First, these messages have to convince people of wide ranges of spiritual maturity that God is the loving sovereign over every area of life and, yes, that includes your finances. Then these sermons have to show how giving our money is a great way to worship the Lord. They have to be convicting but not alienating, countercultural but not sound batty. They have to be a clear ask for money without sounding like a clear ask for money. I do not envy our pastors.

Did you hear one of these sermons in the last couple months? It makes sense. For churches and organizations whose service, love, and witness for their communities relies on donations, the end of the year usually brings a season of needing to meet budgetary financial goals. For individuals, the end of the year offers time to be thankful for all God has provided in the past year and a final opportunity to increase much needed tax deductions for the year. Like other organizations I support, my personal ministry depends on end of the year giving to be fully funded and sustainable. This is why at the end of every year my wife and I look at how God has provided for us financially to do our work and respond with generosity in hopes to bless others. That is the rhythm of the year, but is it a good, faithful rhythm?
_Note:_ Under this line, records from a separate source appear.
/-- An engine instance (R178-R184, R205-R218), beside its registers. -/
structure Inst where
  /-- position of the next entry to execute; units fetched from it on -/
  x      : Nat := 0
  units  : List (List Byte) := []
  /-- head H and tail T -/
  h      : Nat := 0
  t      : Nat := 0
  /-- a refetch is due (R184) -/
  refetch : Bool := false
  ents   : List REnt := []
  /-- entries started before the ring was last disabled or reset, not complete: the head does not wait for them -/
  late   : List REnt := []
  job    : Option Job := none
  /-- the engine that serves the ring -/
  eng    : Option Nat := none
  /-- completion slots of entries that H has passed and the published head has not (R202) -/
  unpub  : Nat := 0
  /-- an entry with IRQ = 1 has completed since the last publication -/
  irqDue : Bool := false
  /-- the tick in which H first moved past the published head (R183) -/
  movedAt : Tick := 0
  /-- what the buckets lack: TC = CBS - dc, TP = PBS - dp; DEFICIT -/
  dc     : Nat := 0
  dp     : Nat := 0
  deficit : Int := 0
  /-- WEIGHT, CIR, PIR, CBS, PBS that wait for the edge -/
  rates  : Option (Nat × Nat × Nat × Nat × Nat) := none
  /-- no further job starts before the next edge (R215) -/
  rej    : Bool := false
  /-- ATS invalidations of pages of the job that wait for its step (R186) -/
  ats    : Nat := 0
deriving DecidableEq, Repr

/-- Engines (R176-R220). -/
structure EngS where
  insts  : Tab Inst := []
  /-- the instance + 1 that each engine serves next (R197, R214) -/
  plan   : Tab Nat := []
  /-- walk pointer of each cluster and tier: cluster * 2 + tier -/
  ptr    : Tab Nat := []
  /-- bound instances and present clusters for which the shares stand (R212) -/
  shareN : Nat := 0
  shareP : Nat := 4
  /-- the same at the last edge, when the shares change (R212) -/
  dueN   : Nat := 0
  dueP   : Nat := 4
  jobs   : Nat := 0
deriving DecidableEq, Repr
/-! ### Fabric links (chapter 09) -/

/-- A logical lane of a transmitter: its scrambler, the level and the length of its run, the stuff symbols of its period
(R223-R225). -/
structure TxLane where
  scr   : Nat := 0
  level : Nat := 0
  run   : Nat := 0
  stuff : Nat := 0
deriving DecidableEq, Repr

/-- The transmitter of a link (R222-R227, R234). -/
structure TxS where
  /-- number of the period, and index of its next codeword -/
  period : Nat := 0
  cw     : Nat := 0
  lanes  : List TxLane := []
  /-- the lane that the spare mirrors in this period (R243) -/
  mirror : Option Nat := none
  /-- bytes of the stream that no flit carries yet, and where message headers start in them -/
  str    : List Byte := []
  hds    : List Nat := []
  /-- replay buffer: SEQ, START, payload of each DATA flit sent and not acknowledged -/
  buf    : List (Nat × Nat × List Byte) := []
deriving DecidableEq, Repr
Disarming honesty time. End of the year giving is easier for me because I already know God has provided a living for my family. It’s like I’m telling God, “Now that I’ve seen you’ll provide for me, I’ll trust you,” rather than starting from a place of trust. When I read through scripture I am often struck by epic battles God brings his people through. We’re talking super outnumbered, under-resourced, unlikely folks achieving spectacular victory on the battlefield. Consider King Jehoshaphat.

In 2 Chronicles 20, he is warned that a vast army is coming his way. His prayer has always struck me, “Lord, the God of our ancestors, are you not the God who is in heaven? You rule over all the kingdoms of the nations. Power and might are in your hand, and no one can withstand you…” Jehoshaphat reminds himself and his people that God is sovereign and God answers by telling him to enter the battle anyway. He does just that. He marches his people into the unknown, straight towards danger. He places an all-in bet on the promises and power of God. If God doesn’t show, the king and his people will die. When they get to the battlefield, the skirmish is already over. God had already granted them victory.

For me, end of the year giving is rarely a big step of faith or a Jehoshaphat-level gamble. It is usually a calculated decision based on financial facts instead of faithful generosity. Now that we’re heading into a new year, I’ve been asking myself what it would look like to engage in some year-beginning giving instead of year-end. What if I made a definitive statement of worship that I’m ready to head into the unknown of the new year knowing God has already granted me victory? Jehoshaphat knew it is God’s very nature to protect and provide for his image bearers. Maybe if I trusted in this more, I won’t need the “tithing sermon” this year.